In criticizing traditional ideas about the Renaissance era, Bibikhin emphasizes the fact that there is no reason to contrast the Renaissance to the Middle Ages in terms of evident descriptions of social life and culture. To some degree, all of the characteristic features of the Renaissance are present in the centuries preceding, and the main components of the medieval way of life and culture remain significant throughout the 14th–16th centuries as well. In this sense, Bibikhin sees the opinion of those historians who do not distinguish the Renaissance as its own era, but rather consider it a formation of the late Middle Ages, as justified.
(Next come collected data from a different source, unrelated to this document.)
-- ==== Sys2Proof/Syntax.lean ====
section
/-! DEFINITION. The commands of the block: one constructor per row of the opcode table, with the row's operands. A
command carried by a queue or a management path is named by its carrier and SEQ; its packet lies in memory or in the
path's buffer. An operand that is a measured value or the outcome of a physical event is what the sender observed. -/

namespace Sys2Proof

/-- The path on which a register access arrives (PATH of MOD_ACC_ERR, R548), with the hart for a host core. -/
inductive Path
  | host (hart : Nat) | pcx (port : Nat) | smbus | net | mailbox (port : Nat) | queue (q : Nat)
  deriving DecidableEq, Repr

/-- What carries a command packet: a submission queue, or a management path (R86 to R88, R419); mailbox numbers from 2 on stand for
commands that a reset of function 1 has left behind (R430). -/
inductive Carrier
  | queue (q : Nat) | smbus | net (session : Nat) | mailbox (port : Nat)
  deriving DecidableEq, Repr

/-- An engine instance (R23): class, half and index. -/
structure Engine where
  cls : Nat
  half : Nat
  idx : Nat
  deriving DecidableEq, Repr

/-- A thread group of a resident block: the LAUNCH's queue and SEQ, the flattened block index and the group. -/
structure Grp where
  q : Nat
  seq : Nat
  block : Nat
  group : Nat
  deriving DecidableEq, Repr

/-- A memory device: an Infield stack (0 to 5) or an Outfield package (0 to 11) of a half (R271). -/
structure MemDev where
  outfield : Bool
  half : Nat
  dev : Nat
  deriving DecidableEq, Repr

/-- A Yoke operation arriving from another module (R383); ctx, q and seq are the origin's marks of a WATCH, which its message
brings back (R370). -/
structure YokeFrame where
  rank : Nat
  node : Nat
  job : Nat
  txn : Nat
  op : Nat
  sem : Nat
  value : Nat
  compare : Nat
  tkind : Nat
  target : Nat
  bar : Nat
  ctx : Nat
  q : Nat
  seq : Nat
  deriving DecidableEq, Repr

/-- A collective message (R461, R464), sent by module `rank` as transaction seq: what the member of index src of a group sends,
of kind 0 data, 1 READY, 2 LOST (lost is then the index of the lost member) or 3 a mismatch found; poison lists the poisoned
elements. -/
structure CollMsg where
  rank : Nat
  node : Nat
  job : Nat
  seq : Nat
  group : Nat
  cseq : Nat
  op : Nat
  cepoch : Nat
  src : Nat
  kind : Nat
  lost : Nat
  poison : List Nat
  data : List Byte
  deriving DecidableEq, Repr

/-- An access that arrives from another module (R453 to R457): kind 0 write, 1 read, 2 atomic; the origin's logical rank and job, the
transaction's sequence number, the window, and its bytes as (offset, length) ranges. lastBits is how many bits of the last
byte of a write are written. -/
structure RemoteAccess where
  rank : Nat
  node : Nat
  job : Nat
  seq : Nat
  kind : Nat
  win : Nat
  ranges : List (Nat × Nat)
  data : List Byte
  lastBits : Nat
  poison : Bool
  aop : Nat
  fmt : Nat
  operand : Nat
  compare : Nat
  deriving DecidableEq, Repr

/-- The reply to a transaction (R457, R458): the answering rank, the sequence number, the outcome, the data of a read, and
whether the target repeats its first outcome or answers busy. -/
structure Reply where
  rank : Nat
  seq : Nat
  status : Nat
  detail : List Byte
  data : List Byte
  poison : Bool
  dup : Bool
  busy : Bool
  deriving DecidableEq, Repr

/-- A watch message in flight (R369 to R371). -/
structure YMsg where
  sem : Nat
  value : Nat
  wstatus : Nat
  tkind : Nat
  target : Nat
  compare : Nat
  ctx : Nat
  q : Nat
  seq : Nat
  deriving DecidableEq, Repr

/-- What a frame of the fabric carries (R443, R450): an access, a reply, a remote Yoke operation, a collective message, an
unreachable reply (to transaction seq of the receiver to a node), the message of a remote WATCH, or a management frame. -/
inductive Packet
  | access (a : RemoteAccess)
  | reply (r : Reply)
  | yoke (o : YokeFrame)
  | coll (m : CollMsg)
  | unreach (node seq : Nat)
  | watchMsg (m : YMsg)
  | mgmt (bytes : List Byte)
  deriving DecidableEq, Repr

/-- The lines filled from memory and written back for a 2 MiB group in a survey period, by half (R321). -/
structure Fill where
  group : Nat
  east : Nat
  west : Nat
  deriving DecidableEq, Repr

/-- How a slice test ended (R524, R527): RESULT, the signature and the expected one, failing elements, the first of them, and the time
from issue in microseconds. -/
structure SliceOutcome where
  result : Nat
  signature : Nat
  expected : Nat
  fails : Nat
  first : Nat
  micros : Nat
  deriving DecidableEq, Repr
/-- A UDP datagram on port 50510 (R87, R555): its sender's address, MAC address and port, and its bytes. -/
structure Datagram where
  v6 : Bool
  src : Nat
  mac : Nat
  sport : Nat
  bytes : List Byte
  deriving DecidableEq, Repr
/-- An ARP request or a neighbour solicitation (R451, R555): the port it reaches (0 to 8 an encapsulated port, 9 the management port),
its family, the address asked for and the sender's MAC address. -/
structure ArpReq where
  port : Nat
  v6 : Bool
  target : Nat
  mac : Nat
  deriving DecidableEq, Repr
/-- An inbound PCI Express request (R418, R420): the port, the requester and tag; in endpoint mode the function and BAR with the offset in
it, in root mode the bus address; the bytes written, or how many are read; poison; and an AtomicOp (0 FetchAdd, 1 Swap, 2 CAS). -/
structure InboundReq where
  port : Nat
  req : Nat
  tag : Nat
  fn : Nat
  bar : Nat
  addr : Nat
  size : Nat
  data : List Byte
  poison : Bool
  aop : Nat
  operand : Nat
  compare : Nat
  deriving DecidableEq, Repr
/-- A concord record as it arrives (R440). -/
structure Concord where
  bytes : List Byte
  deriving DecidableEq, Repr

/-- A frame as it arrives on a port (R443, R451): its link sequence number, whether its CRC holds, its traffic class, its
origin and destination nodes, its packet, and for an encapsulated one whether its address and length are right. -/
structure LinkFrame where
  seq : Nat
  crcOk : Bool
  addrOk : Bool
  cls : Nat
  src : Nat
  dst : Nat
  pkt : Packet
  deriving DecidableEq, Repr

/-- A two-way time exchange with a neighbour (R466): the port, the neighbour's fabric time now, and its hops to a root. -/
structure TimeXchg where
  port : Nat
  theirs : Nat
  hops : Nat
  deriving DecidableEq, Repr

/-- What the power sensors report in a tick (R477, R478): P in 0.1 W, the source of the measurement, and the phase group whose report
failed. -/
structure PowerMeas where
  power : Nat
  source : Nat
  group : Nat
  deriving DecidableEq, Repr
/-- The coolant sensors (R479, R492): inlet and outlet in °C. -/
structure ThermMeas where
  inlet : Nat
  outlet : Nat
  deriving DecidableEq, Repr
/-- What a scrub read met (R279, R280): a symbol position it corrected, or an error it could not correct. -/
structure ScrubRead where
  fix : Option Nat
  lost : Bool
  deriving DecidableEq, Repr
/-- The kinds of parts that fail, are spared or stop start-up (R509, R520). -/
inductive PartKind
  | hostCore | drillCore | furrowRow | furrowCol | harrow | mover | queueProc | bankGroup | way | device | gleaner | balkModule | phase
  | slice | yoke | surveyor | xlate | dispatch
  deriving DecidableEq, Repr

/-- A part: its kind, its half, its number among those in service, and its physical index (R509). -/
structure Part where
  kind : PartKind
  half : Nat
  inst : Nat
  phys : Nat
  deriving DecidableEq, Repr

/-- An error that the hardware detects by itself (R498, R499): parity of an engine's own storage (0 registers, feed or buffers, 1 plane, row
buffer or local memory, 2 L1 lines); a Seedbed word whose parity goes bad, or whose next reading does on its way out of the bank (R264); a memory unit that a read corrects at a symbol, or that can no
longer be corrected; a parity or link retry of an access path, the last of four when it fails; a semaphore corrected or lost; a system
cache line or directory entry corrected or lost; a translation cache or store, a unit of the exchange store, a copy of the plot map, a
queue processor's memory; a host core's L1 or L2 corrected, or a sector of its L2 lost; a Gleaner's buffer; or a part that meets the
condition under which it is put fallow. -/
inductive ErrorIn
  | engine (e : Engine) (store : Nat)
  | sbdWord (h off : Nat)
  | sbdRead (h off : Nat)
  | memCorrected (addr pos : Nat)
  | memLost (addr : Nat)
  | memRetry (d : MemDev) (path : Nat) (failed : Bool)
  | semCorrected (sem : Nat)
  | semLost (sem : Nat)
  | sycCorrected (h n addr way : Nat)
  | sycLost (h n addr way : Nat)
  | dirCorrected (h n : Nat)
  | dirLost (h n : Nat)
  | xltCache (h : Nat)
  | xltStore (h : Nat)
  | srvStore (i unit : Nat)
  | plotCopy (h : Nat)
  | qpSram (h n : Nat)
  | hostL1 (hart : Nat)
  | hostL2 (hart : Nat)
  | hostSector (hart sec : Nat)
  | gleaner (h n : Nat)
  | part (pt : Part)
  deriving DecidableEq, Repr
/-- What a host core asks of a home slice (R389 to R397): a load that gains a shared copy, a load or a store that gains an
exclusive one (R391, R393), the store of bytes into a copy held, the eviction or the cleaning or flushing of a copy, LR and
SC on a copy held exclusive (R396), an AMO of the home slice, a non-cacheable load or store, or an access outside every
range (R389). -/
inductive HostKind
  | load | own | store | evict | clean | flush | inval | zero | lr | sc | amo | ncLoad | ncStore
  deriving DecidableEq, Repr

/-- A host core's request (R391): the hart, the address, the size in bytes, the data of a store, and for an AMO its operation
(0 ADD, 1 MIN, 2 MAX, 3 AND, 4 OR, 5 XOR, 6 CMPXCHG, 7 SWAP, 8 MINU, 9 MAXU), operand and compare value. -/
structure HostReq where
  hart : Nat
  kind : HostKind
  addr : Nat
  size : Nat
  data : List Byte
  aop : Nat
  operand : Nat
  compare : Nat
  deriving DecidableEq, Repr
However, if we give less treatment to the more apparent characteristics of social life and culture, and more to less noticeable factors, to human sense of self and ideas about the aims of their actions, we then find the absolute shift that compels us to consider the Renaissance as a form of historical accomplishment completely different from the medieval period. Bibikhin describes this fundamental difference as follows:

The dispute between Renaissance humanism and the Scholastics was obviously over style, but its subject was the human being. The question of how medieval man understood himself was indirectly addressed by the thousand-year litigation over universals. [...] The individual man was not an indivisible whole in his own right; he was made up of aspects and functions, and in some of his functions evidently belonged to himself, while in others—to his stock, his species, the universality. However his functions might be redistributed, he remained a passive subject from an active source, the latter being represented by the universal order, which predetermined a place, significance, form and aim for each function. [...] The new era turned away from logical constructions completely, having placed its faith in poetic intuitions. The unifying source was found in the unique quality of the moment, rather than in the ordered whole of a rational system, the purpose of which was to indicate to everything its place. The individual ceased to determine their task in life through their place in the universe, and with the self-disciplined strength of knowledge, capability and will, they now wished to incarnate his uniqueness here and now. Preceding history had not known such readiness to tether thought, word and action to the experience of the present (Bibikhin 1998a: 295–297).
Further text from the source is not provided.